**Task goal:**
Search the records for "wpEnq" and copy each line that holds it.

(Collected data entries)
-- ==== Sys2Proof/Tests/Slice0.lean ====
section
/-!
SUPPORT. The model's own tests: what each well-formedness check refuses, decoding from words written out in the spec, one step of each
instruction on the spec's vectors (95_test_vectors.md sections 2 and 6), and a state that meets the hypotheses of each statement.
-/

namespace Sys2Proof.Tests

open Sys2Proof.Machine

/-! ### What the well-formedness checks refuse -/

/-- W1: both a load and a store. -/
theorem test_w1_refuses_load_with_store : CtlWord.w1 0x01C000 = false := by decide
/-- W2: a store without its operand. -/
theorem test_w2_refuses_store_without_operand : CtlWord.w2 0x008000 = false := by decide
/-- W3: an opcode 0 entry without `FI`, and one that halts. -/
theorem test_w3_refuses_flags_and_halt : CtlWord.w3 0x600000 = false ∧ CtlWord.w3 0x600021 = false := by decide
/-- W4: a left hint where the left input is used, a right hint where the right input or a stored operand is. -/
theorem test_w4_refuses_false_hints :
    CtlWord.w4 0x200400 = false ∧ CtlWord.w4 0x400800 = false ∧ CtlWord.w4 0x418000 = false ∧ CtlWord.w4 0x520000 = false := by decide
/-- An entry is refused at opcode 0 for what is admitted elsewhere. -/
theorem test_entry_refused_at_opcode_zero_only :
    entryWellFormed 0x020 0x600021 = false ∧ entryWellFormed 0x021 0x600021 = true := by decide
/-- A table that halts on every word is ill-formed. -/
theorem test_table_of_halts_refused : tableWellFormed (fun _ => 0x600021) = false := by decide +kernel
theorem test_two_reset_cycles_refused : resetCyclesOk 2 = false ∧ resetCyclesOk 3 = true := by decide
theorem test_imm5_out_of_range_refused :
    assembleImm5 16 = none ∧ assembleImm5 (-17) = none ∧ assembleImm5 15 = some 15 ∧ assembleImm5 (-16) = some 0x10 := by decide
theorem test_imm8_out_of_range_refused :
    assembleImm8 256 = none ∧ assembleImm8 (-129) = none ∧ assembleImm8 255 = some 0xFF ∧ assembleImm8 (-128) = some 0x80 := by decide
theorem test_imm11_out_of_range_refused :
    assembleImm11 1024 = none ∧ assembleImm11 (-1025) = none ∧ assembleImm11 1023 = some 0x3FF ∧
      assembleImm11 (-1024) = some 0x400 := by decide
/-- The farthest targets of a relative jump at 0 are 0x0401 and 0xFC02 (95_test_vectors.md section 2.5). -/
theorem test_displacement_out_of_range_refused :
    assembleDisplacement 0 0x0402 = none ∧ assembleDisplacement 0 0xFC01 = none ∧
      assembleDisplacement 0 0x0401 = some 0x3FF ∧ assembleDisplacement 0 0xFC02 = some 0x400 := by decide

/-! ### Decoding, from the words of 95_test_vectors.md section 2.7 -/

theorem test_decode_nop : decodeTableWord 16 0x0000 = some (.nop) := by decide
theorem test_decode_hlt : decodeTableWord 16 0x0800 = some (.hlt) := by decide
theorem test_decode_load : decodeTableWord 16 0x1102 = some (.load 1 0 2) := by decide
theorem test_decode_load_negative : decodeTableWord 16 0x17D0 = some (.load 7 6 (-16)) := by decide
theorem test_decode_store : decodeTableWord 16 0x196B = some (.store 2 3 7) := by decide
theorem test_decode_store_negative : decodeTableWord 16 0x1F05 = some (.store 1 0 (-3)) := by decide
theorem test_decode_li : decodeTableWord 16 0x2001 = some (.li 0 1) := by decide
theorem test_decode_li_negative : decodeTableWord 16 0x2780 = some (.li 7 (-128)) := by decide
theorem test_decode_lui : decodeTableWord 16 0x2812 = some (.lui 0 0x12) := by decide
theorem test_decode_cmp : decodeTableWord 16 0x3028 = some (.cmp 1 2) := by decide
theorem test_decode_add : decodeTableWord 16 0x3A04 = some (.add 2 0 1) := by decide
theorem test_decode_sub : decodeTableWord 16 0x4328 = some (.sub 3 1 2) := by decide
theorem test_decode_and : decodeTableWord 16 0x4A04 = some (.and 2 0 1) := by decide
theorem test_decode_or : decodeTableWord 16 0x5204 = some (.or 2 0 1) := by decide
theorem test_decode_xor : decodeTableWord 16 0x5A04 = some (.xor 2 0 1) := by decide
theorem test_decode_not : decodeTableWord 16 0x6100 = some (.not 1 0) := by decide
theorem test_decode_cmpi : decodeTableWord 16 0x685F = some (.cmpi 2 (-1)) := by decide
theorem test_decode_addi : decodeTableWord 16 0x7101 = some (.addi 1 0 1) := by decide
theorem test_decode_subi : decodeTableWord 16 0x7801 = some (.subi 0 0 1) := by decide
theorem test_decode_andi : decodeTableWord 16 0x810F = some (.andi 1 0 15) := by decide
theorem test_decode_ori : decodeTableWord 16 0x8910 = some (.ori 1 0 (-16)) := by decide
theorem test_decode_xori : decodeTableWord 16 0x911F = some (.xori 1 0 (-1)) := by decide
theorem test_decode_unused19 : decodeTableWord 16 0x9800 = some (.unused19) := by decide
theorem test_decode_jmp : decodeTableWord 16 0xA7FE = some (.jmp (-2)) := by decide
theorem test_decode_jr : decodeTableWord 16 0xA8E0 = some (.jr 7 0) := by decide
theorem test_decode_jalr : decodeTableWord 16 0xB720 = some (.jalr 7 1 0) := by decide
theorem test_decode_unused23 : decodeTableWord 16 0xBABE = some (.unused23) := by decide
theorem test_decode_beq : decodeTableWord 16 0xC003 = some (.beq 3) := by decide
theorem test_decode_bne : decodeTableWord 16 0xCFFD = some (.bne (-3)) := by decide
theorem test_decode_blt : decodeTableWord 16 0xD000 = some (.blt 0) := by decide
theorem test_decode_bgt : decodeTableWord 16 0xD800 = some (.bgt 0) := by decide
theorem test_decode_bltu : decodeTableWord 16 0xE000 = some (.bltu 0) := by decide
theorem test_decode_bgtu : decodeTableWord 16 0xEBFF = some (.bgtu 1023) := by decide
theorem test_decode_adc : decodeTableWord 16 0xF52C = some (.adc 5 1 3) := by decide
theorem test_decode_sbc : decodeTableWord 16 0xFA04 = some (.sbc 2 0 1) := by decide
/-- Words with ignored bits set decode as their canonical words do. -/
theorem test_decode_ignores_bits :
    decode 0x3A07 = decode 0x3A04 ∧ decode 0x37E8 = decode 0x30E8 ∧ decode 0x611F = decode 0x6100 ∧
      decode 0x6F5F = decode 0x685F ∧ decode 0xAFE0 = decode 0xA8E0 ∧ decode 0x07FF = decode 0x0000 := by decide
/-- A pattern longer than the one word of an instruction is none. -/
theorem test_decode_one_word_only : decodeTableWord 24 0 = none := by decide
/-- Raw fields of 95_test_vectors.md section 2.7. -/
theorem test_fields : fieldC 0x3A07 = 2 ∧ fieldA 0x3A07 = 0 ∧ fieldB 0x3A07 = 1 ∧ fieldSimm5 0x1C03 = 0b10011 := by decide

/-! ### The reference table, spot values of 95_test_vectors.md section 2.8 -/

theorem test_refdt_values :
    refdt 0x000 = 0x600020 ∧ refdt 0x1FF = 0x100D40 ∧ refdt 0x058 = 0x6019B8 ∧ refdt 0x018 = 0x600020 ∧ refdt 0x079 = 0x600020 ∧
      refdt 0x11A = 0x6019B8 ∧ refdt 0x19A = 0x600020 ∧ refdt 0x03E = 0x100DC0 := by decide
/-- The 512 entries sum to the checksum the spec gives. -/
theorem test_refdt_checksum : (List.range 512).foldl (fun n k => n + (refdt (BitVec.ofNat 9 k)).toNat) 0 = 0x87178590 := by
  decide +kernel
/-- `Z = 1`, `C = 1`, opcode 25 (example S2). -/
theorem test_table_address : tableAddress ⟨false, true, true, false⟩ 25 = 0x079 := by decide
theorem test_jalr_signals :
    CtlWord.selStoreOp 0x523DAA = 1 ∧ CtlWord.selRightOp 0x523DAA = 1 ∧ CtlWord.aluOp 0x523DAA = 3 ∧ CtlWord.jabs 0x523DAA = true ∧
      CtlWord.writeBackSrcFlag 0x523DAA = true ∧ CtlWord.wben 0x523DAA = true := by decide

/-! ### One step of each instruction, vectors of 95_test_vectors.md sections 2.1 to 2.6 -/

/-- Power-on with `pc`, the flags `N C Z V` and some registers set. -/
def machineAt (pc : Word) (fl : Flags) (r : List (RegIdx × Word)) : State :=
  { State.reset with pc := pc, flags := fl, regs := r.foldl (fun v x => writeReg v x.1 x.2) State.reset.regs }

/-- No flag set. -/
def clear : Flags := ⟨false, false, false, false⟩
/-- `N C Z V = 1 1 0 1`, the flags of section 2.6. -/
def set1101 : Flags := ⟨true, true, false, true⟩
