-- ==== Sys2Proof/Machine/Core.lean ====
section
/-! DEFINITION. The machine as the host runs it. -/

def Sys2Proof.core : Host.Core := { State := Sys2Proof.Machine.State, Fault := Sys2Proof.Machine.Fault, Refusal := Sys2Proof.Machine.Refusal, step := Sys2Proof.Machine.step, reset := Sys2Proof.Machine.State.reset }
end

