-- ==== Sys2Proof/Laws/Decode.lean ====
section
/-! SUPPORT. The fields of the words that the encoder makes (30_encoding.md R100, R110), and a word from its fields. -/

namespace Sys2Proof

@[simp] theorem opField_commandWord (op : Byte) (f : CmdFields) : opField (commandWord op f) = op := by
  simp only [opField, commandWord]
  ext i hi
  simp
  grind

@[simp] theorem cmdFields_commandWord (op : Byte) (f : CmdFields) : cmdFields (commandWord op f) = f := by
  cases f
  simp only [cmdFields, chField, rsvField, commandWord, CmdFields.mk.injEq]
  refine ⟨?_, ?_, ?_, ?_⟩ <;> ext i hi <;> simp <;> grind

/-- A word is its own fields put together again (R100). -/
theorem commandWord_fields (w : Word) : commandWord (opField w) (cmdFields w) = w := by
  simp only [opField, cmdFields, chField, rsvField, commandWord]
  ext i hi
  simp
  grind

@[simp] theorem opField_eventWord (ev : Byte) (lv : Bool) (ch : BitVec 2) : opField (eventWord ev lv ch) = ev := by
  simp only [opField, eventWord]
  ext i hi
  simp
  grind

@[simp] theorem chField_eventWord (ev : Byte) (lv : Bool) (ch : BitVec 2) : chField (eventWord ev lv ch) = ch := by
  simp only [chField, eventWord]
  ext i hi
  simp
  grind

@[simp] theorem lvField_eventWord (ev : Byte) (lv : Bool) (ch : BitVec 2) :
    lvField (eventWord ev lv ch) = BitVec.ofBool lv := by
  simp only [lvField, eventWord]
  ext i hi
  have : i = 0 := by omega
  subst this
  simp
  grind

@[simp] theorem midZeroField_eventWord (ev : Byte) (lv : Bool) (ch : BitVec 2) :
    midZeroField (eventWord ev lv ch) = 0 := by
  simp only [midZeroField, eventWord]
  ext i hi
  simp
  grind

@[simp] theorem rsvField_eventWord (ev : Byte) (lv : Bool) (ch : BitVec 2) : rsvField (eventWord ev lv ch) = 0 := by
  simp only [rsvField, eventWord]
  ext i hi
  simp
  grind

/-- An event word with its zero fields 0 is its other fields put together again (R110). -/
theorem eventWord_fields (w : Word) (hm : midZeroField w = 0) (hr : rsvField w = 0) :
    eventWord (opField w) (lvField w == 1) (chField w) = w := by
  have hm' : ∀ i < 15, w.getLsbD (9 + i) = false := fun i hi => by
    simpa [midZeroField, hi] using congrArg (BitVec.getLsbD · i) hm
  have hr' : ∀ i < 6, w.getLsbD (26 + i) = false := fun i hi => by
    simpa [rsvField, hi] using congrArg (BitVec.getLsbD · i) hr
  have hl : ∀ l : BitVec 1, BitVec.ofBool (l == 1) = l := by decide
  simp only [eventWord, hl, opField, chField, lvField]
  ext i hi
  have h1 := hm' (i - 9)
  have h2 := hr' (i - 26)
  have h3 : w.getLsbD i = w[i] := BitVec.getLsbD_eq_getElem hi
  simp
  grind

/-- The four bytes of a word, put together again (R73). -/
theorem wordOfBytes_bytes (v : Word) :
    wordOfBytes (byteOfWord v 0) (byteOfWord v 1) (byteOfWord v 2) (byteOfWord v 3) = v := by
  simp only [wordOfBytes, byteOfWord]
  ext i hi
  simp
  grind

end Sys2Proof
end

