-- ==== Sys2Proof/Laws/PerInstr.lean ====
section
/-! SUPPORT. One fact for every instruction as syntax, one lemma per constructor: the low byte of its word is the OP or EV
code that 30_encoding.md R104 and R110 list for it. -/

namespace Sys2Proof.Laws.WordCarriesItsCode

open Sys2Proof

/-- The codes of R104 and R110. -/
def codeOf : Instr → Byte
  | .nop _ => 0x00
  | .wpEnq _ => 0x01
  | .wpClear _ => 0x02
  | .moveStart _ => 0x03
  | .moveQuery _ => 0x04
  | .modServoPos _ => 0x10
  | .modServoColor _ => 0x11
  | .modServoReadout _ => 0x12
  | .modLed _ => 0x13
  | .modQueryPos _ => 0x14
  | .modBusInit _ => 0x15
  | .busTimer _ => 0x80
  | .line _ _ => 0x81
  | .tick => 0x82
  | .reset => 0x83

def Statement (i : Instr) : Prop := opField (encode i) = codeOf i

theorem nop (f : CmdFields) : Statement (.nop f) := opField_commandWord _ _
theorem wpEnq (f : CmdFields) : Statement (.wpEnq f) := opField_commandWord _ _
theorem wpClear (f : CmdFields) : Statement (.wpClear f) := opField_commandWord _ _
theorem moveStart (f : CmdFields) : Statement (.moveStart f) := opField_commandWord _ _
theorem moveQuery (f : CmdFields) : Statement (.moveQuery f) := opField_commandWord _ _
theorem modServoPos (f : CmdFields) : Statement (.modServoPos f) := opField_commandWord _ _
theorem modServoColor (f : CmdFields) : Statement (.modServoColor f) := opField_commandWord _ _
theorem modServoReadout (f : CmdFields) : Statement (.modServoReadout f) := opField_commandWord _ _
theorem modLed (f : CmdFields) : Statement (.modLed f) := opField_commandWord _ _
theorem modQueryPos (f : CmdFields) : Statement (.modQueryPos f) := opField_commandWord _ _
theorem modBusInit (f : CmdFields) : Statement (.modBusInit f) := opField_commandWord _ _
theorem busTimer (ch : BitVec 2) : Statement (.busTimer ch) := opField_eventWord _ _ _
theorem line (lv : Bool) (ch : BitVec 2) : Statement (.line lv ch) := opField_eventWord _ _ _
theorem tick : Statement .tick := opField_eventWord _ _ _
theorem reset : Statement .reset := opField_eventWord _ _ _

end Sys2Proof.Laws.WordCarriesItsCode
end

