-- ==== Sys2Proof/Machine/Statements.lean ====
section
/-! DEFINITION. What the statements of a program stand for as inputs of the block: the single statements of 30_encoding.md
R112 and the pseudo-instructions of R113. The block itself sees only the inputs. -/

namespace Sys2Proof.Machine

open Sys2Proof

/-- `WR off, v` (R112). -/
def Input.wr (off : Byte) (v : Word) : Input := .write off 4 v

/-- `RD off` (R112). -/
def Input.rd (off : Byte) : Input := .read off 4

/-- A mnemonic with named fields, the others 0: a write of its word to CMD (R112, R100). -/
def Input.command (mk : CmdFields → Instr) (a : Byte := 0) (b : Byte := 0) (ch : BitVec 2 := 0) : Input :=
  .wr 0x00 (encode (mk { a := a, b := b, ch := ch, rsv := 0 }))

/-- `@BUS_TIMER`, `@LINE`, `@TICK`, `@RESET`: the word of an event (R112, R110). -/
def Input.ofEvent (i : Instr) : Input := .event (encode i)

/-- `WP_ADD act=i, start=s, stop=p, target=g` (R113). -/
def wpAdd (act : Byte) (start stop target : Word) : List Input :=
  [.wr 0x04 start, .wr 0x08 stop, .wr 0x0C target, .command .wpEnq act]

/-- `LED_SET ch=c, r=R, g=G, b=B, f=F` (R113). -/
def ledSet (ch : BitVec 2) (r g b f : BitVec 3) : List Input :=
  [.wr 0x04 (f.setWidth 32 <<< 12 ||| b.setWidth 32 <<< 8 ||| g.setWidth 32 <<< 4 ||| r.setWidth 32),
    .command .modLed (ch := ch)]

/-- `SERVO_BLUE ch=c, slot=s` (R113). -/
def servoBlue (ch : BitVec 2) (slot : Byte) : List Input := [.command .modServoColor slot 0xF4 ch]

/-- `MOVE_BOTH` (R113). -/
def moveBoth : List Input := [.command .moveStart 3]

/-- `CLR_ERR` (R113). -/
def clrErr : List Input := [.wr 0x14 0xFFFFFFFF]

/-- `SERVO_POS? ch=c, slot=s` (R113). -/
def servoPosQuery (ch : BitVec 2) (slot : Byte) : List Input := [.command .modQueryPos slot (ch := ch), .rd 0x10]

/-- `MOVING? arm=a` (R113). -/
def movingQuery (arm : Byte) : List Input := [.command .moveQuery arm, .rd 0x10]

end Sys2Proof.Machine
end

**Result for this task:**
  | .wpEnq _ => 0x01
theorem wpEnq (f : CmdFields) : Statement (.wpEnq f) := opField_commandWord _ _
  [.wr 0x04 start, .wr 0x08 stop, .wr 0x0C target, .command .wpEnq act]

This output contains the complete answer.